Brickell mentioned in a report, "However, the biggest impact comes from market makers' gamma positions. Market makers are short about $50 million of gamma, with most concentrated around a strike price of around $70,000. As the expiration date approaches, the gamma position will become larger, and forced hedging will intensify volatility around $70,000, causing some sharp movements on both sides at that level."
Gamma measures the change in Delta, which represents the sensitivity of options to changes in the price of the underlying asset. In other words, Gamma shows the amount of Delta hedging market makers need to maintain a neutral position in response to price changes. Market makers must maintain a neutral position in the market while providing liquidity in the order book and profiting from the bid-ask spread.
When market makers are short Gamma or hold short option positions, they buy high and sell low to hedge their books, causing market fluctuations.
Key Support at $69,000
Some traders warned that if Bitcoin falls below the $69,000 level in the coming days, the entire market will experience further pullback.
Alex Kuptsikevich, Senior Market Analyst at FxPro, stated in a report, "Traders' short-term focus will be on whether Bitcoin can retest the intraday low near $69,500 on Tuesday. Breaking this level may indicate a more sustained correction."
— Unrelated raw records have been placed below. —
/-- The terminator pre-check of the zero-argument commands (R152): a good terminator leads to the command's handler. For
`GET_SYNC`, which has no effect, that is the acknowledgement (R180). -/
def Obligations.PrecheckSteps : Prop :=
  ∀ (s : State) (rest : List Byte), s.cs = .preEoc → s.rx = s.params.eoc :: rest →
    ∀ i c, (i, c) ∈ [(Instr.getSync, CommandState.ackInsync), (.getDevice, .gdId), (.chipErase, .ceErase),
        (.paramErase, .peErase), (.readFlash, .rfRead)] →
      exec i s = .next { s with cs := c, rx := rest, trace := s.trace ++ [.rx s.params.eoc] }

/-- A bad terminator (R152, R154, R156): whichever command's terminator step it is, the byte is consumed, `CS` becomes
`IDLE`, and nothing else changes. -/
def Obligations.BadTerminatorAborts : Prop :=
  ∀ (s : State) (t : Byte) (rest : List Byte), s.rx = t :: rest → t ≠ s.params.eoc →
    (∀ i, i.format = .z → s.cs = .preEoc →
      exec i s = .next { s with cs := .idle, rx := rest, trace := s.trace ++ [.rx t, .abort .precheckEoc] }) ∧
    (∀ i c, (i, c) ∈ [(Instr.loadAddress, CommandState.laEoc), (.progFlash, .pfEoc), (.progMulti, .pmEoc),
        (.readMulti, .rmEoc)] → s.cs = c →
      exec i s = .next { s with cs := .idle, rx := rest, trace := s.trace ++ [.rx t, .abort .handlerEoc] })

/-- An INVALID opcode byte (R115, R157): it is consumed, `OP` takes it, the block is back in `IDLE`, and nothing else
changes. -/
def Obligations.InvalidOpcodeAborts : Prop :=
  ∀ (s : State) (b : Byte) (rest : List Byte), s.params.wf = true → s.env = [] → s.cs = .idle → s.rx = b :: rest →
    (∀ i, b ≠ s.params.opcode i) →
    step s = .next { s with op := b, rx := rest, trace := s.trace ++ [.rx b, .abort .invalidOpcode] }

/-- `GET_DEVICE` sends `BOARD_ID` and then `BOARD_FREQ` (R181). -/
def Obligations.GetDeviceSteps : Prop :=
  ∀ s : State, s.txReady = true →
    (s.cs = .gdId → exec .getDevice s = .next { s with cs := .gdFreq, trace := s.trace ++ [.tx s.params.boardId] }) ∧
    (s.cs = .gdFreq → exec .getDevice s = .next { s with
      cs := .ackInsync, trace := s.trace ++ [.tx s.params.boardFreq] })

/-- `CHIP_ERASE` and `PARAM_ERASE` (R74, R190, R191): after the erase every address of the region reads as `ERASED_BYTE`
and every other address of the flash space as before; the cursor and all else are unchanged. -/
def Obligations.EraseSteps : Prop :=
  ∀ s : State, s.flashReady = true →
    ∀ i c r region, (i, c, r, region) ∈ [(Instr.chipErase, CommandState.ceErase, RegionName.app, s.params.appRegion),
        (.paramErase, .peErase, .param, s.params.paramRegion)] → s.cs = c →
      ∃ t, exec i s = .next t ∧
        t = { s with cs := .ackInsync, flash := t.flash, trace := s.trace ++ [.flashErase r] } ∧
        ∀ a < 65536, t.flash.read a = if Region.has region a then s.params.erasedByte else s.flash.read a

/-- `LOAD_ADDRESS` (R200): the two argument bytes go to `ARG`, and a good terminator moves them to the cursor. (In the
variant `LA_EARLY_COMMIT` the second byte moves the cursor too: log 12, the model's reading.) -/
def Obligations.LoadAddressSteps : Prop :=
  ∀ (s : State) (b : Byte) (rest : List Byte), s.rx = b :: rest →
    (s.cs = .laLo → exec .loadAddress s = .next { s with
      cs := .laHi, arg := setLowByte s.arg b, rx := rest, trace := s.trace ++ [.rx b] }) ∧
    (s.cs = .laHi → exec .loadAddress s = .next { s with
      cs := .laEoc, arg := setHighByte s.arg b
      cur := if s.params.laEarlyCommit then setHighByte s.arg b else s.cur
      rx := rest, trace := s.trace ++ [.rx b] }) ∧
    (s.cs = .laEoc → b = s.params.eoc → exec .loadAddress s = .next { s with
      cs := .ackInsync, cur := s.arg, rx := rest, trace := s.trace ++ [.rx b] })

/-- `PROG_FLASH` (R201): take the data byte, take the terminator, program the byte at `CUR` and advance `CUR` by 1
modulo 2^16. -/
def Obligations.ProgFlashSteps : Prop :=
  ∀ s : State,
    (∀ b rest, s.cs = .pfData → s.rx = b :: rest → exec .progFlash s = .next { s with
      cs := .pfEoc, data := b, rx := rest, trace := s.trace ++ [.rx b] }) ∧
    (∀ rest, s.cs = .pfEoc → s.rx = s.params.eoc :: rest → exec .progFlash s = .next { s with
      cs := .pfWrite, rx := rest, trace := s.trace ++ [.rx s.params.eoc] }) ∧
    (s.cs = .pfWrite → s.flashReady = true → exec .progFlash s = .next { s with
      cs := .ackInsync, cur := s.cur + 1
      flash := s.flash.write s.cur.toNat (Params.flashProgram s.params s.cur (s.flash.read s.cur.toNat) s.data)
      trace := s.trace ++ [.memWrite s.cur s.data] })

/-- `READ_FLASH` (R202): read the byte at `CUR` into `DATA`, advance `CUR` by 1 modulo 2^16, send the byte. -/
def Obligations.ReadFlashSteps : Prop :=
  ∀ s : State,
    (s.cs = .rfRead → s.flashReady = true → exec .readFlash s = .next { s with
      cs := .rfSend, data := s.flash.read s.cur.toNat, cur := s.cur + 1
      trace := s.trace ++ [.memRead s.cur (s.flash.read s.cur.toNat)] }) ∧
    (s.cs = .rfSend → s.txReady = true → exec .readFlash s = .next { s with
      cs := .ackInsync, trace := s.trace ++ [.tx s.data] })
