-- ==== Sys2Proof/Laws/PerInstr.lean ====
section
/-! SUPPORT. A statement per instruction, as syntax: its opcode byte is classified as that instruction
(spec/30_encoding.md R102, R114). -/

namespace Sys2Proof.Laws.Opcode

/-- Under the launch premise the opcode byte of `i` is classified as `i`. -/
def Statement (i : Instr) : Prop := ∀ p : Params, p.wf = true → p.classify (p.opcode i) = some i

theorem getSync : Statement .getSync := fun _ h => Params.classify_opcode h _
theorem getDevice : Statement .getDevice := fun _ h => Params.classify_opcode h _
theorem chipErase : Statement .chipErase := fun _ h => Params.classify_opcode h _
theorem loadAddress : Statement .loadAddress := fun _ h => Params.classify_opcode h _
theorem progFlash : Statement .progFlash := fun _ h => Params.classify_opcode h _
theorem readFlash : Statement .readFlash := fun _ h => Params.classify_opcode h _
theorem progMulti : Statement .progMulti := fun _ h => Params.classify_opcode h _
theorem readMulti : Statement .readMulti := fun _ h => Params.classify_opcode h _
theorem paramErase : Statement .paramErase := fun _ h => Params.classify_opcode h _
theorem reboot : Statement .reboot := fun _ h => Params.classify_opcode h _

end Sys2Proof.Laws.Opcode
end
Cryptocurrency analyst Bruce Powers believes that over the past four days, Bitcoin has been facing resistance near the 78.6% Fibonacci retracement level, with resistance at 71,790 points. The past few days of trading have remained above the 20-day moving average. The uptrend remains intact, but the bearish divergence in the RSI suggests that the pullback may continue. A decisive rebound above this week's high of 71,290 points will trigger a bullish continuation of the uptrend, with an initial target around 77,660 points, determined by two Fibonacci levels.